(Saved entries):
-- ==== Sys2Proof/Decode.lean ====
section
/-! DEFINITION. The decoder, total on any bytes, and after it the encoder. A message reaches the block as a `Frame`: its
bytes, and the format in which spec/opcode_table.json lists the patterns those bytes are matched against. The
receive classes are the decode map of R70; the other formats follow R61 to R66, R71 and R72 and log entries 8 to 11. -/

namespace Sys2Proof

open Sys2Proof.Machine

/-- The format of a message, as the table's "format" key names it; the `struct` rows, which no bit tells apart, one
by one, and the `txpkt` rows by the length of their pattern. -/
inductive Format where
  /-- An operation number and its operands (format `op`, R72). -/
  | op
  /-- An inbound RTP packet on `pkt_in` (formats `rxlen`, `rxclass`, `rxclass_len13`, R70). -/
  | pktIn
  /-- An outbound single packet, 13-byte pattern (format `txpkt`, R71). -/
  | txSingle
  /-- An outbound fragment, 14-byte pattern (format `txpkt`, R71). -/
  | txFragment
  /-- Format `struct`, R61. -/
  | rtpHeader
  /-- Format `struct`, R62. -/
  | nalHeaderH264
  /-- Format `struct`, R63. -/
  | fuIndicatorH264
  /-- Format `struct`, R64. -/
  | fuHeaderH264
  /-- Format `struct`, R65. -/
  | nalHeaderH265
  /-- Format `struct`, R66. -/
  | fuHeaderH265
  deriving DecidableEq, Repr

/-- One whole message (R30): its format and its bytes, lowest offset first. -/
structure Frame where
  fmt   : Format
  bytes : ByteString
  deriving DecidableEq, Repr

/-- Why a message spells no operation. -/
inductive DecodeError where
  /-- The 5-bit operation index is 18 to 31: R72 numbers none. -/
  | unknownOperation
  /-- Fewer bytes than the operation's operands or the structure take. -/
  | truncatedFrame
  /-- More bytes than the operation's operands or the structure take. -/
  | trailingBytes
  /-- A field's value is wider than the field: outside the codec's domain (R102, D29, U15). -/
  | fieldOverWide
  /-- A fixed bit of the row's pattern has the other value. -/
  | patternMismatch
  deriving DecidableEq, Repr

/-! ### Inbound packets (R70) -/

/-- The class of a packet of type 28 (R70): told by its length, then by `S`, then by `E`. -/
def classifyFuA (h : RtpHeader) (f : BitVec 1) (nri : BitVec 2) (p : ByteString) : Instr :=
  if p.length < 14 then .rxFuTrunc h f nri
  else
    let fh := byteAt p 13
    if fuS fh = 1 then .rxFuStart h f nri (fuE fh) (fuR fh) (nalType fh) (p.drop 14)
    else if fuE fh = 0 then .rxFuMid h f nri (fuR fh) (nalType fh) (p.drop 14)
    else .rxFuEnd h f nri (fuR fh) (nalType fh) (p.drop 14)

/-- The class of a packet `p` of at least 13 bytes by the type `t` of `payload[0]` (R70). The last arm is type 31, the one
value of five bits left. -/
def classifyType (t : Nat) (h : RtpHeader) (f : BitVec 1) (nri : BitVec 2) (p : ByteString) : Instr :=
  let rest := p.drop 13
  match t with
  | 0 => .rxOtherT00 h f nri rest
  | 1 => .rxSingleT01 h f nri rest
  | 2 => .rxSingleT02 h f nri rest
  | 3 => .rxSingleT03 h f nri rest
  | 4 => .rxSingleT04 h f nri rest
  | 5 => .rxSingleT05 h f nri rest
  | 6 => .rxSingleT06 h f nri rest
  | 7 => .rxSingleT07 h f nri rest
  | 8 => .rxSingleT08 h f nri rest
  | 9 => .rxSingleT09 h f nri rest
  | 10 => .rxSingleT10 h f nri rest
  | 11 => .rxSingleT11 h f nri rest
  | 12 => .rxSingleT12 h f nri rest
  | 13 => .rxSingleT13 h f nri rest
  | 14 => .rxSingleT14 h f nri rest
  | 15 => .rxSingleT15 h f nri rest
  | 16 => .rxSingleT16 h f nri rest
  | 17 => .rxSingleT17 h f nri rest
  | 18 => .rxSingleT18 h f nri rest
  | 19 => .rxSingleT19 h f nri rest
  | 20 => .rxSingleT20 h f nri rest
  | 21 => .rxSingleT21 h f nri rest
  | 22 => .rxSingleT22 h f nri rest
  | 23 => .rxSingleT23 h f nri rest
  | 24 => .rxOtherT24 h f nri rest
  | 25 => .rxOtherT25 h f nri rest
  | 26 => .rxOtherT26 h f nri rest
  | 27 => .rxOtherT27 h f nri rest
  | 28 => classifyFuA h f nri p
  | 29 => .rxOtherT29 h f nri rest
  | 30 => .rxOtherT30 h f nri rest
  | _ => .rxOtherT31 h f nri rest

/-- The decode map of an inbound packet (R70, R111, R113): every packet has a class. -/
def classify (p : ByteString) : Instr :=
  if p.length < Config.minRxLen then .rxTooShort p
  else classifyType (nalType (byteAt p 12)).toNat (rtpUnpack p) (nalF (byteAt p 12)) (nalNri (byteAt p 12)) p

/-- A row of format `rxclass`: `match`, `mask` and the row's place in the table. -/
structure ClassRow where
  value : Nat
  mask  : Nat
  row   : Nat
  deriving DecidableEq, Repr

/-- The rows of format `rxclass` as spec/opcode_table.json gives them (R70). -/
def classRows : List ClassRow :=
  [⟨0x100, 0x1f00, 1⟩, ⟨0x200, 0x1f00, 2⟩, ⟨0x300, 0x1f00, 3⟩, ⟨0x400, 0x1f00, 4⟩, ⟨0x500, 0x1f00, 5⟩, ⟨0x600, 0x1f00, 6⟩, ⟨0x700, 0x1f00, 7⟩, ⟨0x800, 0x1f00, 8⟩, ⟨0x900, 0x1f00, 9⟩, ⟨0xa00, 0x1f00, 10⟩, ⟨0xb00, 0x1f00, 11⟩, ⟨0xc00, 0x1f00, 12⟩] ++
  [⟨0xd00, 0x1f00, 13⟩, ⟨0xe00, 0x1f00, 14⟩, ⟨0xf00, 0x1f00, 15⟩, ⟨0x1000, 0x1f00, 16⟩, ⟨0x1100, 0x1f00, 17⟩, ⟨0x1200, 0x1f00, 18⟩, ⟨0x1300, 0x1f00, 19⟩, ⟨0x1400, 0x1f00, 20⟩, ⟨0x1500, 0x1f00, 21⟩, ⟨0x1600, 0x1f00, 22⟩, ⟨0x1700, 0x1f00, 23⟩, ⟨0x1c80, 0x1f80, 25⟩, ⟨0x1c00, 0x1fc0, 26⟩, ⟨0x1c40, 0x1fc0, 27⟩] ++
  [⟨0x0, 0x1f00, 28⟩, ⟨0x1800, 0x1f00, 29⟩, ⟨0x1900, 0x1f00, 30⟩, ⟨0x1a00, 0x1f00, 31⟩, ⟨0x1b00, 0x1f00, 32⟩, ⟨0x1d00, 0x1f00, 33⟩, ⟨0x1e00, 0x1f00, 34⟩, ⟨0x1f00, 0x1f00, 35⟩]

/-- The 16-bit word `payload[0]*256 + payload[1]` that a class row is matched against (R70). -/
def classWord (p : ByteString) : Nat := (byteAt p 12).toNat * 256 + (byteAt p 13).toNat

/-! ### Operations (R72; operand bytes: log entry 8) -/

/-- Operand `k`, one byte that holds a field of `w` bits. -/
def operandField (w : Nat) (b : ByteString) (k : Nat) : BitVec w := (byteAt b k).setWidth w

/-- Accepts `i` when the operand bytes are as many as `widths` lists and each fits its width. -/
def withFields (widths : List Nat) (b : ByteString) (i : Instr) : Except DecodeError Instr :=
  if b.length < widths.length then .error .truncatedFrame
  else if widths.length < b.length then .error .trailingBytes
  else if (widths.zip b).all (fun x => decide (x.2.toNat < 2 ^ x.1)) then .ok i
  else .error .fieldOverWide

/-- The record operand of `RTP_ENC`: one byte for each field narrower than a byte, then `seq`, `ts`, `ssrc` big-endian. -/
def rtpOperands (b : ByteString) : RtpHeader where
  v := operandField 2 b 0
  p := operandField 1 b 1
  x := operandField 1 b 2
  cc := operandField 4 b 3
  m := operandField 1 b 4
  pt := operandField 7 b 5
  seq := be16 b 6
  ts := be32 b 8
  ssrc := be32 b 12

/-- Decodes operation number `k` of R72 with operand bytes `b`. -/
def decodeOperation (k : Nat) (b : ByteString) : Except DecodeError Instr :=
  match k with
  | 0 => .ok (.rtpDec b)
  | 1 => withFields [2, 1, 1, 4, 1, 7, 8, 8, 8, 8, 8, 8, 8, 8, 8, 8] b (.rtpEnc (rtpOperands b))
  | 2 => .ok (.nalhDec b)
  | 3 => withFields [1, 2, 5] b (.nalhEnc (operandField 1 b 0) (operandField 2 b 1) (operandField 5 b 2))
  | 4 => .ok (.fuiDec b)
  | 5 => withFields [1, 2] b (.fuiEnc (operandField 1 b 0) (operandField 2 b 1))
  | 6 => .ok (.fuhDec b)
  | 7 => withFields [1, 1, 5] b (.fuhEnc (operandField 1 b 0) (operandField 1 b 1) (operandField 5 b 2))
  | 8 => .ok (.nalh265Dec b)
  | 9 => withFields [1, 6, 6, 3] b
      (.nalh265Enc (operandField 1 b 0) (operandField 6 b 1) (operandField 6 b 2) (operandField 3 b 3))
  | 10 => .ok (.fuh265Dec b)
  | 11 => withFields [1, 1, 6] b (.fuh265Enc (operandField 1 b 0) (operandField 1 b 1) (operandField 6 b 2))
  | 12 => .ok (.onPacket b)
  | 13 => if b.length < 4 then .error .truncatedFrame else .ok (.packetize (b.drop 4) (be32 b 0))
  | 14 => withFields [] b .seqNext
  | 15 => withFields [8, 8, 8, 8] b (.tsAdvance (be32 b 0))
  | 16 => .ok (.rxReset (natOfBytes b))
  | 17 => withFields [8, 8, 8, 8, 8, 8, 8, 8, 8, 8, 8, 8] b (.txReset (be16 b 0) (be32 b 2) (be16 b 6) (be32 b 8))
  | _ => .error .unknownOperation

(Assignment):
Above are some records; copy exactly the lines from the one with "5 => .rxSingleT05 h f nri rest" through the one with "25 => .rxOtherT25 h f nri rest", both included, and no others.

(Response box):
  | 5 => .rxSingleT05 h f nri rest
  | 6 => .rxSingleT06 h f nri rest
  | 7 => .rxSingleT07 h f nri rest
  | 8 => .rxSingleT08 h f nri rest
  | 9 => .rxSingleT09 h f nri rest
  | 10 => .rxSingleT10 h f nri rest
  | 11 => .rxSingleT11 h f nri rest
  | 12 => .rxSingleT12 h f nri rest
  | 13 => .rxSingleT13 h f nri rest
  | 14 => .rxSingleT14 h f nri rest
  | 15 => .rxSingleT15 h f nri rest
  | 16 => .rxSingleT16 h f nri rest
  | 17 => .rxSingleT17 h f nri rest
  | 18 => .rxSingleT18 h f nri rest
  | 19 => .rxSingleT19 h f nri rest
  | 20 => .rxSingleT20 h f nri rest
  | 21 => .rxSingleT21 h f nri rest
  | 22 => .rxSingleT22 h f nri rest
  | 23 => .rxSingleT23 h f nri rest
  | 24 => .rxOtherT24 h f nri rest
  | 25 => .rxOtherT25 h f nri rest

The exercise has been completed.